During the initial phase of the crisis, Roy (virtually) presented a “high-risk supplier” assessment dashboard to BT’s board “almost every day”. “There was a lot of scrutiny on that”, he said. “But that kept us going and since then, even with the second wave of lockdowns, etc., we’re now in a much better position to respond”, he added.
Reinforcing the chain
BT, which spent £13.8bn (€15.2bn) with third-party vendors in its last financial year, has already flagged supply chain visibility as a major strategic concern in light of the pandemic, Brexit, and trade war. Chief Procurement Officer Cyril Pourrat revealed earlier this year that macro risk consultancy PRISM was helping the Group “mitigate risks in our supply chain by managing macro risk volatility” (BTwatch, #314).
The operator has also been focused on the problem of ensuring supplier cash flow, particularly among smaller businesses within its ecosystem. It has recently rolled out a supplier financing scheme in the UK, enabling vendors to ease cash flow blockages by selling invoices before their due date. In a similar vein, BT’s Procurement function is collaborating with fintech player Paid, whose platform is aimed at enabling freelancers and small businesses to speed up invoice settlement (BTwatch, #313).
Also on the same theme, although at a broader level, is a bundle of measures that BT announced in July under the umbrella of its Small Business Support Scheme, including a further reduction of some smaller suppliers’ settlement period, to 30 days (BTwatch, #315). This follows the (somewhat awkward) announcement in June that BT had caught up with requirements of the UK government’s Prompt Payment Code, after being suspended from the supplier protection scheme in 2019 (BTwatch, #313).
Beyond these measures, Roy said the Group had maintained dialogue with important and at‑risk vendors, and made “interventions to make sure that they weren’t hampered in any way — so, typical examples being [that] we made credit available to some suppliers, early payments, [and] in some cases we bought their stock.
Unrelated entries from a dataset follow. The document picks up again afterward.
/-! ### Matrix -/

theorem State.withRanges_rootOf {k : State → State × BodyEnd} (hk : ∀ s t, k s = t → t.1.root = s.root) (s : State) (c e : Nat)
    (reads writes : List Range) : (State.withRanges s c e reads writes k).1.root = s.root :=
  State.withRanges_root (fun s => hk s _ rfl) ..
theorem State.withGlaze_eq (k : Glaze → State → State × BodyEnd) (s : State) (c e addr limit : Nat) :
    State.withGlaze s c e addr limit k = s.withRanges c e [⟨false, addr, 64⟩] [] (fun s =>
      if glazeHdrOk (leNat (s.palBytes e addr 64)) limit then
        s.withRanges c e [⟨false, addr + 64, glazeListLen (glazeN (leNat (s.palBytes e addr 64)))⟩] [] (fun t =>
          if glazeListOk (glazeN (leNat (s.palBytes e addr 64))) limit
              (t.palBytes e (addr + 64) (glazeListLen (glazeN (leNat (s.palBytes e addr 64))))) then
            k { act := fld (leNat (s.palBytes e addr 64)) 63 32, actStride := fld (leNat (s.palBytes e addr 64)) 95 64,
                wt := fld (leNat (s.palBytes e addr 64)) 127 96, wtStride := fld (leNat (s.palBytes e addr 64)) 159 128,
                list := glazeList (glazeN (leNat (s.palBytes e addr 64)))
                  (t.palBytes e (addr + 64) (glazeListLen (glazeN (leNat (s.palBytes e addr 64))))) } t
          else (t, .format))
      else (s, .format)) := rfl
theorem State.withGlaze_root {k : Glaze → State → State × BodyEnd} (hk : ∀ z s, (k z s).1.root = s.root) (s : State)
    (c e addr limit : Nat) : (State.withGlaze s c e addr limit k).1.root = s.root := by
  rw [State.withGlaze_eq]
  refine State.withRanges_rootOf (fun s t h => ?_) ..
  split at h
  · rw [← h]
    refine State.withRanges_rootOf (fun s t h => ?_) ..
    split at h
    · rw [← h]; exact hk ..
    · rw [← h]
  · rw [← h]
theorem State.accPut_root (s : State) (e bank row j v : Nat) : (State.accPut s e bank row j v).root = s.root := by
  unfold State.accPut
  rfl
theorem State.setRowKind_root (s : State) (e bank row k : Nat) : (State.setRowKind s e bank row k).root = s.root := by
  unfold State.setRowKind
  rfl
theorem State.freeAccRow_root (s : State) (e bank row : Nat) : (State.freeAccRow s e bank row).root = s.root := by
  unfold State.freeAccRow
  repeat' (first | with_reducible rfl | simp only [↓State.freeNat_root, ↓State.accPut_root] | refine (pair_root2 (by assumption) (State.freeNat_root ..)).trans ?_ | refine (foldl_root ?_ _ _).trans ?_ | intro)
theorem State.mmRow_root (s0 : State) (c e w : Nat) (z : Option Glaze) (s : State) (r : Nat) : (State.mmRow s0 c e w z s r).root = s.root := by
  unfold State.mmRow
  repeat' (first | with_reducible rfl | simp only [↓State.freeAccRow_root, ↓State.accPut_root, ↓State.count_root, ↓State.setRowKind_root] | refine (foldl_root ?_ _ _).trans ?_ | split | intro)
theorem State.mmRun_root (s : State) (c e w : Nat) (z : Option Glaze) : (State.mmRun s c e w z).1.root = s.root := by
  unfold State.mmRun
  refine State.withRanges_root (fun s => ?_) ..
  split
  · rfl
  · exact foldl_root (fun s1 r => State.mmRow_root ..) _ _
theorem State.matmul_root (s : State) (c e w : Nat) : (State.matmul s c e w).1.root = s.root := by
  unfold State.matmul
  repeat' (first | with_reducible rfl | simp only [↓State.mmRun_root] | refine (State.withGlaze_root ?_ ..).trans ?_ | refine (pair_root (by assumption) (State.mmRun_root ..)).trans ?_ | split | intro)
theorem execMatmul_root (e q : Nat) (s : State) : ∃ t, execMatmul e q s = .next t ∧ t.root = s.root := by
  refine ⟨_, rfl, ?_⟩
  repeat' (first | with_reducible rfl | simp only [↓State.matmul_root] | refine (State.runCommand_root ?_ ..).trans ?_ | refine (pair_root (by assumption) (State.matmul_root ..)).trans ?_ | intro)
theorem State.drainRow_root (s : State) (c e w r : Nat) : (State.drainRow s c e w r).root = s.root := by
  unfold State.drainRow
  repeat' (first | with_reducible rfl | simp only [↓State.spPut_root, ↓State.countSat_root, ↓State.accPut_root] | refine (foldl_root ?_ _ _).trans ?_ | split | intro)
theorem State.drain_root (s : State) (c e w : Nat) : (State.drain s c e w).1.root = s.root := by
  unfold State.drain
  repeat' (first | with_reducible rfl | simp only [↓State.drainRow_root] | refine (State.withRanges_root ?_ ..).trans ?_ | refine (foldl_root ?_ _ _).trans ?_ | split | intro)
theorem execAccDrain_root (e q : Nat) (s : State) : ∃ t, execAccDrain e q s = .next t ∧ t.root = s.root := by
  refine ⟨_, rfl, ?_⟩
  repeat' (first | with_reducible rfl | simp only [↓State.drain_root] | refine (State.runCommand_root ?_ ..).trans ?_ | refine (pair_root (by assumption) (State.drain_root ..)).trans ?_ | intro)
In some cases, our goods were stuck in China, and we… had to get other alternative freight routes… it was quite a rapid mobilisation”.
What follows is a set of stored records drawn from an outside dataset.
theorem noRollback_root {s t : State} (h : t.root = s.root) (hs : NoRollback s) : NoRollback t := by
  obtain ⟨h1, h2, h3, h4⟩ := hs
  injection h with _ hf hst him hw
  refine ⟨hf ▸ h1, fun b hb => hf ▸ h2 b (him ▸ hb), fun hl => him ▸ h3 (hst ▸ hl), fun ch seq hb => ?_⟩
  rw [hb] at hw
  cases hx : s.boot.flashBusy with
  | none => rw [hx] at hw; cases hw
  | some g =>
    rw [hx] at hw
    injection hw with hw
    injection hw with hg hw
    injection hw with hm hw
    injection hw with ht ha
    obtain ⟨c, q, b⟩ := g
    have hg : true = b := hg
    subst hg
    obtain ⟨k1, k2, k3, k4⟩ := h4 c q hx
    exact ⟨hst ▸ k1, him ▸ k2, ha.trans k3, by rw [hf, hm, ht]; exact k4⟩

theorem kept_root {p : List Instr} {f : Fuses} {s t : State} (h : t.root = s.root) (hs : s.Kept p f) : t.Kept p f := by
  obtain ⟨h1, h2, h3⟩ := hs
  have hf : t.fuse = s.fuse := congrArg Root.fuse h
  exact ⟨(congrArg Root.pending h).trans h1, hf ▸ h2, noRollback_root h h3⟩

/-- A command that leaves the root as it is keeps all of it. -/
theorem kept_next {p : List Instr} {f : Fuses} {s : State} {r : Result} (h : ∃ t, r = .next t ∧ t.root = s.root)
    (hs : s.Kept p f) : ∃ t, r = .next t ∧ t.Kept p f := by
  obtain ⟨t, ht, hr⟩ := h
  exact ⟨t, ht, kept_root hr hs⟩

theorem ite_kept {p : List Instr} {f : Fuses} {c : Prop} [Decidable c] {a b : State} (ha : c → a.Kept p f)
    (hb : ¬c → b.Kept p f) : (if c then a else b).Kept p f := by
  split
  · exact ha ‹_›
  · exact hb ‹_›

theorem foldl_kept {p : List Instr} {f : Fuses} {α : Type} {g : State → α → State}
    (hg : ∀ s x, s.Kept p f → (g s x).Kept p f) (l : List α) (s : State) (hs : s.Kept p f) : (l.foldl g s).Kept p f := by
  induction l generalizing s with
  | nil => exact hs
  | cons x r ih => exact ih _ (hg s x hs)

/-- A change of the boot record that keeps the image and any flash write, and does not go back to stages ROM and
RECOVERY with an image. -/
theorem setBoot_kept {p : List Instr} {f : Fuses} {s : State} {b : Boot} (hs : s.Kept p f)
    (hi : b.image = s.boot.image) (hw : b.flashBusy = s.boot.flashBusy)
    (hm : b.flashBusy ≠ none → b.staging = s.boot.staging ∧ b.stagingTotal = s.boot.stagingTotal ∧ b.stagingAt = s.boot.stagingAt)
    (hst : b.stage = s.boot.stage ∨ 1 < b.stage ∨ (b.stage = 1 ∧ s.boot.stage ≤ 1)) : (s.setBoot b).Kept p f := by
  obtain ⟨h1, h2, h3, h4, h5, h6⟩ := hs
  refine ⟨h1, h2, h3, fun x hx => h4 x (hi ▸ hx), fun hl => ?_, fun ch seq hb => ?_⟩
  · have hl : b.stage ≤ 1 := hl
    show b.image = none
    rw [hi]
    rcases hst with h | h | h
    · exact h5 (h ▸ hl)
    · exact absurd h (Nat.not_lt.mpr hl)
    · exact h5 h.2
  · have hb : b.flashBusy = some (ch, seq, true) := hb
    obtain ⟨k1, k2, k3, k4⟩ := h6 ch seq (hw ▸ hb)
    obtain ⟨m1, m2, m3⟩ := hm (by rw [hb]; exact Option.some_ne_none _)
    refine ⟨?_, hi.trans k2, m3.trans k3, ?_⟩
    · show b.stage ≠ 0
      rcases hst with h | h | h
      · exact h ▸ k1
      · omega
      · omega
    · show Runnable s.fuse _
      have e1 : (s.setBoot b).boot.staging = s.boot.staging := m1
      have e2 : (s.setBoot b).boot.stagingTotal = s.boot.stagingTotal := m2
      rw [e1, e2]
      exact k4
Global to local — supply spread and mix under consideration with Brexit
Roy went on to point to an extra layer of supply chain resilience concerns arising from Britain’s exit from the European Union.
With the transition period nearing its end, on 31 December, Brexit has “got its own ramifications and all that, which we are looking at”, said Roy, while referring to the change as “another emerging crisis”. “Additional bureaucracy” and getting deliveries to Europe-based enterprise clients are among the questions BT is “grappling with”, he added.
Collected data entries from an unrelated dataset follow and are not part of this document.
theorem wit_WindowsRegionsAndCopies_1 (h : Obligations.WindowsRegionsAndCopies) :
    (∃ t, exec (.windowRegister 0) ((withCtx).mail 0 0x20 (toLe 24 (4096 * 2 ^ 64 + 8192 * 2 ^ 128))) = .next t) ∧
    (∃ t, exec (.windowRelease 0) (({ on with ctxs := [(0, ctxIn)] }).mail 0 0x21 (toLe 8 0)) = .next t) ∧
    (∃ t, exec (.windowRelease 0) (({ { on with ctxs := [(0, ctxIn)] } with hq := [(4, cq4)] }).mail 0 0x21 (toLe 8
      0)) = .next t) ∧
    (∃ t, exec (.regionAlloc 0) ((withCtx).mail 0 0x22 (toLe 8 (65536 * 2 ^ 32))) = .next t) ∧
    (∃ t, exec (.memCopyToDevice 0) (({ on with ctxs := [(0, { ctxIn with regions := [(0, (0, 65536))] })] }).mail 0
      0x23 (toLe 28 (256 * 2 ^ 64 + 512 * 2 ^ 128 + 16 * 2 ^ 192))) = .next t) := by
  refine ⟨?_, ?_, ?_, ?_, ?_⟩
  · have e := h.1.1 ((withCtx).mail 0 0x20 (toLe 24 (4096 * 2 ^ 64 + 8192 * 2 ^ 128))) 0 0 0 (toLe 24 (4096 * 2 ^ 64
      + 8192 * 2 ^ 128)) sess ctx0 (by unfold Asks; decide +kernel)
    repeat replace e := e (by decide +kernel)
    exact ⟨_, e⟩
  · have e := h.1.2.1 (({ on with ctxs := [(0, ctxIn)] }).mail 0 0x21 (toLe 8 0)) 0 0 0 (toLe 8 0) sess ctxIn lowMem
      (by unfold Asks; decide +kernel)
    repeat replace e := e (by decide +kernel)
    exact ⟨_, e⟩
  · have e := h.1.2.2.1 (({ { on with ctxs := [(0, ctxIn)] } with hq := [(4, cq4)] }).mail 0 0x21 (toLe 8 0)) 0 0 0
      (toLe 8 0) sess ctxIn lowMem (by unfold Asks; decide +kernel)
    repeat replace e := e (by decide +kernel)
    exact ⟨_, e⟩
  · have e := h.1.2.2.2 ((withCtx).mail 0 0x22 (toLe 8 (65536 * 2 ^ 32))) 0 0 0 65536 (toLe 8 (65536 * 2 ^ 32)) sess
      ctx0 0 (by unfold Asks; decide +kernel)
    repeat replace e := e (by decide +kernel)
    obtain ⟨t, e, -⟩ := e
    exact ⟨t, e⟩
  · have e := h.2.1 (({ on with ctxs := [(0, { ctxIn with regions := [(0, (0, 65536))] })] }).mail 0 0x23 (toLe 28
      (256 * 2 ^ 64 + 512 * 2 ^ 128 + 16 * 2 ^ 192))) 0 0 (toLe 28 (256 * 2 ^ 64 + 512 * 2 ^ 128 + 16 * 2 ^ 192))
      sess { ctxIn with regions := [(0, (0, 65536))] } (by decide +kernel) (by decide +kernel) (by decide +kernel)
      (by decide +kernel) (by decide +kernel) (by decide +kernel) (by unfold Asks; decide +kernel)
    replace e := e.1
    repeat replace e := e (by decide +kernel)
    replace e := e.1
    repeat replace e := e (by decide +kernel)
    exact ⟨_, e⟩

theorem wit_WindowsRegionsAndCopies_2 (h : Obligations.WindowsRegionsAndCopies) :
    (∃ t, exec (.memCopyToHost 0) (({ on with ctxs := [(0, { ctxIn with regions := [(0, (0, 65536))] })] }).mail 0
      0x23 (toLe 28 (2 ^ 8 + 256 * 2 ^ 64 + 512 * 2 ^ 128 + 16 * 2 ^ 192))) = .next t) ∧
    (∃ t, exec (.memCopyToDevice 0) (({ on with ctxs := [(0, { ctxIn with regions := [(0, (0, 65536))] })] }).mail 0
      0x23 (toLe 28 (1073741824 * 2 ^ 64 + 512 * 2 ^ 128 + 16 * 2 ^ 192))) = .next t) ∧
    (∃ t, exec (.memCopyToHost 0) (({ on with ctxs := [(0, { ctxIn with regions := [(0, (0, 65536))] })] }).mail 0
      0x23 (toLe 28 (2 ^ 8 + 1073741824 * 2 ^ 64 + 512 * 2 ^ 128 + 16 * 2 ^ 192))) = .next t) ∧
    (∃ t, exec (.memCopyComplete 0 6)
      (({ on with ctxs := [(0, { ctxIn with regions := [(0, (0, 65536))] })] }).withMbox (fun m =>
      { m with taken := [{ ch := 0, seq := 6, opcode := 0x23, payload := toLe 28 (256 * 2 ^ 64 + 512 * 2 ^ 128 + 16 * 2 ^ 192), ctx := some 0 }] }))
      = .next t) := by
  refine ⟨?_, ?_, ?_, ?_⟩
  · have e := h.2.1 (({ on with ctxs := [(0, { ctxIn with regions := [(0, (0, 65536))] })] }).mail 0 0x23 (toLe 28
      (2 ^ 8 + 256 * 2 ^ 64 + 512 * 2 ^ 128 + 16 * 2 ^ 192))) 0 0 (toLe 28 (2 ^ 8 + 256 * 2 ^ 64 + 512 * 2 ^ 128 +
      16 * 2 ^ 192)) sess { ctxIn with regions := [(0, (0, 65536))] } (by decide +kernel) (by decide +kernel)
      (by decide +kernel) (by decide +kernel) (by decide +kernel) (by decide +kernel)
      (by unfold Asks; decide +kernel)
    replace e := e.1
    repeat replace e := e (by decide +kernel)
    replace e := e.2
    repeat replace e := e (by decide +kernel)
    exact ⟨_, e⟩
  · have e := h.2.1 (({ on with ctxs := [(0, { ctxIn with regions := [(0, (0, 65536))] })] }).mail 0 0x23 (toLe 28
      (1073741824 * 2 ^ 64 + 512 * 2 ^ 128 + 16 * 2 ^ 192))) 0 0 (toLe 28 (1073741824 * 2 ^ 64 + 512 * 2 ^ 128 + 16
      * 2 ^ 192)) sess { ctxIn with regions := [(0, (0, 65536))] } (by decide +kernel) (by decide +kernel)
      (by decide +kernel) (by decide +kernel) (by decide +kernel) (by decide +kernel)
      (by unfold Asks; decide +kernel)
    replace e := e.2
    repeat replace e := e (by decide +kernel)
    replace e := e.1
    repeat replace e := e (by decide +kernel)
    exact ⟨_, e⟩
  · have e := h.2.1 (({ on with ctxs := [(0, { ctxIn with regions := [(0, (0, 65536))] })] }).mail 0 0x23 (toLe 28
      (2 ^ 8 + 1073741824 * 2 ^ 64 + 512 * 2 ^ 128 + 16 * 2 ^ 192))) 0 0 (toLe 28 (2 ^ 8 + 1073741824 * 2 ^ 64 + 512
      * 2 ^ 128 + 16 * 2 ^ 192)) sess { ctxIn with regions := [(0, (0, 65536))] } (by decide +kernel)
      (by decide +kernel) (by decide +kernel) (by decide +kernel) (by decide +kernel) (by decide +kernel)
      (by unfold Asks; decide +kernel)
    replace e := e.2
    repeat replace e := e (by decide +kernel)
    replace e := e.2
    repeat replace e := e (by decide +kernel)
    exact ⟨_, e⟩
  · have e := h.2.2 (({ on with ctxs := [(0, { ctxIn with regions := [(0, (0, 65536))] })] }).withMbox
      (fun m => { m with taken := [{ ch := 0, seq := 6, opcode := 0x23, payload := toLe 28 (256 * 2 ^ 64 + 512 * 2 ^ 128 + 16 * 2 ^ 192), ctx := some 0 }] }))
      0 6
      { ch := 0, seq := 6, opcode := 0x23, payload := toLe 28 (256 * 2 ^ 64 + 512 * 2 ^ 128 + 16 * 2 ^ 192), ctx := some 0 }
    repeat replace e := e (by decide +kernel)
    obtain ⟨t, e, -⟩ := e
    exact ⟨t, e⟩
There was an indication that BT — with a supply base spanning nearly 100 countries, according to its Annual Report — may alter how and where it sources products and services, in response to this mix of challenges. The operator is “looking at… the whole strategic supplier mix, and their locations — for instance, do we nearshore? Do we…have more buffer stocks?”, said Roy. “We are looking at how best we minimise any disruption through our supply chain. So I think that’s going to be an evolving topic, even after all this is over”, he added.
The threat of a Hard Brexit at the end of 2019 prompted BT to stockpile supplies, and these stocks helped tide over a “number of supply chain shortages” during the COVID‑19 crisis. “That actually proved to be very, very… good for us. So, since then, we’ve kind of almost merged COVID and Brexit together now, to have this stockpile, this buffer stock, going almost constantly”, said Roy.